[Extracted data entries]

theorem execFedAnnounce_keeps {F : Nat} {a s : State} {x0} (hF : F ||| 59244580 = F) (h : Keeps F a s) :
    ∃ t, execFedAnnounce x0 s = .next t ∧ Keeps F a t := by
  refine ⟨_, rfl, ?_⟩
  refine State.takeCra_keeps (maskSub hF rfl) ?_ ?_
  · assumption
  · intro x1 h0
    beta_reduce
    extract_lets +onlyGivenNames -underBinder -merge y2
    try clear_value y2
    extract_lets +onlyGivenNames -underBinder -merge y3
    try clear_value y3
    refine Keeps.ite ?_ ?_
    · assumption
    · refine Keeps.ite ?_ ?_
      · refine Keeps.ite ?_ ?_
        · refine State.raise_keeps (maskSub hF rfl) ?_
          assumption
        · assumption
      · extract_lets +onlyGivenNames -underBinder -merge y4
        try clear_value y4
        extract_lets +onlyGivenNames -underBinder -merge y5
        try clear_value y5
        refine Keeps.ite ?_ ?_
        · refine State.raise_keeps (maskSub hF rfl) ?_
          assumption
        · extract_lets +onlyGivenNames -underBinder -merge y6
          try clear_value y6
          extract_lets +onlyGivenNames -underBinder -merge y7
          extract_lets +onlyGivenNames -underBinder -merge y8
          try clear_value y8
          extract_lets +onlyGivenNames -underBinder -merge y9
          have hy9 : Keeps F a y9 := by
            unfold y9
            refine State.showMember_keeps (maskSub hF rfl) ?_
            refine State.setFed_keeps (maskSub hF rfl) ?_
            assumption
          try clear_value y9
          extract_lets +onlyGivenNames -underBinder -merge y10
          try clear_value y10
          extract_lets +onlyGivenNames -underBinder -merge y11
          try clear_value y11
          extract_lets +onlyGivenNames -underBinder -merge y12
          have hy12 : Keeps F a y12 := by
            unfold y12
            refine Keeps.ite ?_ ?_
            · refine State.setFed_keeps (maskSub hF rfl) ?_
              assumption
            · refine State.setFed_keeps (maskSub hF rfl) ?_
              assumption
          try clear_value y12
          extract_lets +onlyGivenNames -underBinder -merge y13
          have hy13 : Keeps F a y13 := by
            unfold y13
            refine Keeps.ite ?_ ?_
            · refine State.raise_keeps (maskSub hF rfl) ?_
              assumption
            · assumption
          try clear_value y13
          refine State.proposeFedLevel_keeps (maskSub hF rfl) ?_
          refine State.watchEpoch_keeps (maskSub hF rfl) ?_
          refine State.judgeFed_keeps (maskSub hF rfl) ?_
          refine State.passPseq_keeps (maskSub hF rfl) ?_
          assumption

theorem State.loseMember_keeps {F : Nat} {a s : State} {x1} (hF : F ||| 50855936 = F) (h : Keeps F a s) :
    Keeps F a (State.loseMember s x1) := by
  unfold State.loseMember
  split
  · extract_lets +onlyGivenNames -underBinder -merge y0
    try clear_value y0
    refine Keeps.ite ?_ ?_
    · extract_lets +onlyGivenNames -underBinder -merge y1
      have hy1 : Keeps F a y1 := by
        unfold y1
        refine State.set_keeps (maskSub hF rfl) ?_
        assumption
      try clear_value y1
      extract_lets +onlyGivenNames -underBinder -merge y2
      try clear_value y2
      extract_lets +onlyGivenNames -underBinder -merge y3
      have hy3 : Keeps F a y3 := by
        unfold y3
        refine Keeps.ite ?_ ?_
        · refine State.setFed_keeps (maskSub hF rfl) ?_
          assumption
        · assumption
      try clear_value y3
      refine State.judgeFed_keeps (maskSub hF rfl) ?_
      refine State.raise_keeps (maskSub hF rfl) ?_
      assumption
    · assumption
  · assumption

theorem execFedMemberLost_keeps {F : Nat} {a s : State} {x0} (hF : F ||| 50855936 = F) (h : Keeps F a s) :
    ∃ t, execFedMemberLost x0 s = .next t ∧ Keeps F a t := by
  refine ⟨_, rfl, ?_⟩
  refine State.loseMember_keeps (maskSub hF rfl) ?_
  assumption

theorem execFedRowmap_keeps {F : Nat} {a s : State} {x0 x1} (hF : F ||| 34078720 = F) (h : Keeps F a s) :
    ∃ t, execFedRowmap x0 x1 s = .next t ∧ Keeps F a t := by
  refine ⟨_, rfl, ?_⟩
  refine State.takeCra_keeps (maskSub hF rfl) ?_ ?_
  · assumption
  · intro x1 h0
    beta_reduce
    refine Keeps.ite ?_ ?_
    · refine State.setFed_keeps (maskSub hF rfl) ?_
      assumption
    · assumption

theorem State.rowMapDue_keeps {F : Nat} {a s : State} (hF : F ||| 8912928 = F) (h : Keeps F a s) :
    Keeps F a (State.rowMapDue s) := by
  unfold State.rowMapDue
  refine Keeps.ite ?_ ?_
  · assumption
  · refine State.cra_keeps (maskSub hF rfl) ?_
    refine State.setFed_keeps (maskSub hF rfl) ?_
    assumption

theorem execFedRowmapSend_keeps {F : Nat} {a s : State} (hF : F ||| 8912928 = F) (h : Keeps F a s) :
    ∃ t, execFedRowmapSend s = .next t ∧ Keeps F a t := by
  refine ⟨_, rfl, ?_⟩
  refine State.rowMapDue_keeps (maskSub hF rfl) ?_
  assumption

theorem State.assumeCoord_keeps {F : Nat} {a s : State} (hF : F ||| 59244580 = F) (h : Keeps F a s) :
    Keeps F a (State.assumeCoord s) := by
  unfold State.assumeCoord
  refine Keeps.ite ?_ ?_
  · refine State.proposeFedLevel_keeps (maskSub hF rfl) ?_
    refine State.set_keeps (maskSub hF rfl) ?_
    assumption
  · assumption

theorem execFedCoordinatorAssume_keeps {F : Nat} {a s : State} (hF : F ||| 59244580 = F) (h : Keeps F a s) :
    ∃ t, execFedCoordinatorAssume s = .next t ∧ Keeps F a t := by
  refine ⟨_, rfl, ?_⟩
  refine State.assumeCoord_keeps (maskSub hF rfl) ?_
  assumption

theorem State.takeAlloc_keeps {F : Nat} {a s : State} {x1 x2} (hF : F ||| 34080768 = F) (h : Keeps F a s) :
    Keeps F a (State.takeAlloc s x1 x2) := by
  unfold State.takeAlloc
  extract_lets +onlyGivenNames -underBinder -merge y0
  have hy0 : Keeps F a y0 := by
    unfold y0
    refine Keeps.foldl ?_ ?_
    · assumption
    · intro x2 x3 h1
      beta_reduce
      refine State.wr_keeps (maskSub hF rfl) ?_
      assumption
  try clear_value y0
  extract_lets +onlyGivenNames -underBinder -merge y4
  try clear_value y4
  extract_lets +onlyGivenNames -underBinder -merge y5
  have hy5 : Keeps F a y5 := by
    unfold y5
    refine State.setFed_keeps (maskSub hF rfl) ?_
    assumption
  try clear_value y5
  split
  · extract_lets +onlyGivenNames -underBinder -merge y6
    try clear_value y6
    refine Keeps.upd_plan (maskSub hF rfl) ?_
    assumption
  · assumption

theorem State.allocDue_keeps {F : Nat} {a s : State} (hF : F ||| 109578272 = F) (h : Keeps F a s) :
    Keeps F a (State.allocDue s) := by
  unfold State.allocDue
  refine Keeps.ite ?_ h
  exact State.cra_keeps (maskSub hF rfl) (State.takeAlloc_keeps (maskSub hF rfl) (Keeps.upd_fresh (maskSub hF rfl) (Nat.le_add_right _ _) h))

theorem execFedAllocCompute_keeps {F : Nat} {a s : State} (hF : F ||| 109578272 = F) (h : Keeps F a s) :
    ∃ t, execFedAllocCompute s = .next t ∧ Keeps F a t := by
  refine ⟨_, rfl, ?_⟩
  refine State.allocDue_keeps (maskSub hF rfl) ?_
  assumption

theorem execFedAlloc_keeps {F : Nat} {a s : State} {x0 x1 x2} (hF : F ||| 34080768 = F) (h : Keeps F a s) :
    ∃ t, execFedAlloc x0 x1 x2 s = .next t ∧ Keeps F a t := by
  refine ⟨_, rfl, ?_⟩
  refine State.takeCra_keeps (maskSub hF rfl) ?_ ?_
  · assumption
  · intro x1 h0
    beta_reduce
    refine Keeps.ite ?_ ?_
    · refine State.takeAlloc_keeps (maskSub hF rfl) ?_
      assumption
    · assumption

theorem State.staleAlloc_keeps {F : Nat} {a s : State} (hF : F ||| 50855936 = F) (h : Keeps F a s) :
    Keeps F a (State.staleAlloc s) := by
  unfold State.staleAlloc
  refine Keeps.ite ?_ ?_
  · refine State.raise_keeps (maskSub hF rfl) ?_
    refine State.setFed_keeps (maskSub hF rfl) ?_
    assumption
  · assumption

theorem execFedAllocStale_keeps {F : Nat} {a s : State} (hF : F ||| 50855936 = F) (h : Keeps F a s) :
    ∃ t, execFedAllocStale s = .next t ∧ Keeps F a t := by
  refine ⟨_, rfl, ?_⟩
  refine State.staleAlloc_keeps (maskSub hF rfl) ?_
  assumption

theorem State.commitAdopted_keeps {F : Nat} {a s : State} {x1} (hF : F ||| 33554688 = F) (h : Keeps F a s) :
    Keeps F a (State.commitAdopted s x1) := by
  unfold State.commitAdopted
  extract_lets +onlyGivenNames -underBinder -merge y0
  try clear_value y0
  refine State.set_keeps (maskSub hF rfl) ?_
  refine Keeps.upd_stm (maskSub hF rfl) ?_
  assumption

--- Your assignment ---
In the entries, the line containing "refine State.allocDue_keeps (maskSub" and every line after it through the last are to be duplicated exactly, and no other line is to be included.

--- Answer below ---
  refine State.allocDue_keeps (maskSub hF rfl) ?_
  assumption

theorem execFedAlloc_keeps {F : Nat} {a s : State} {x0 x1 x2} (hF : F ||| 34080768 = F) (h : Keeps F a s) :
    ∃ t, execFedAlloc x0 x1 x2 s = .next t ∧ Keeps F a t := by
  refine ⟨_, rfl, ?_⟩
  refine State.takeCra_keeps (maskSub hF rfl) ?_ ?_
  · assumption
  · intro x1 h0
    beta_reduce
    refine Keeps.ite ?_ ?_
    · refine State.takeAlloc_keeps (maskSub hF rfl) ?_
      assumption
    · assumption

theorem State.staleAlloc_keeps {F : Nat} {a s : State} (hF : F ||| 50855936 = F) (h : Keeps F a s) :
    Keeps F a (State.staleAlloc s) := by
  unfold State.staleAlloc
  refine Keeps.ite ?_ ?_
  · refine State.raise_keeps (maskSub hF rfl) ?_
    refine State.setFed_keeps (maskSub hF rfl) ?_
    assumption
  · assumption

theorem execFedAllocStale_keeps {F : Nat} {a s : State} (hF : F ||| 50855936 = F) (h : Keeps F a s) :
    ∃ t, execFedAllocStale s = .next t ∧ Keeps F a t := by
  refine ⟨_, rfl, ?_⟩
  refine State.staleAlloc_keeps (maskSub hF rfl) ?_
  assumption

theorem State.commitAdopted_keeps {F : Nat} {a s : State} {x1} (hF : F ||| 33554688 = F) (h : Keeps F a s) :
    Keeps F a (State.commitAdopted s x1) := by
  unfold State.commitAdopted
  extract_lets +onlyGivenNames -underBinder -merge y0
  try clear_value y0
  refine State.set_keeps (maskSub hF rfl) ?_
  refine Keeps.upd_stm (maskSub hF rfl) ?_
  assumption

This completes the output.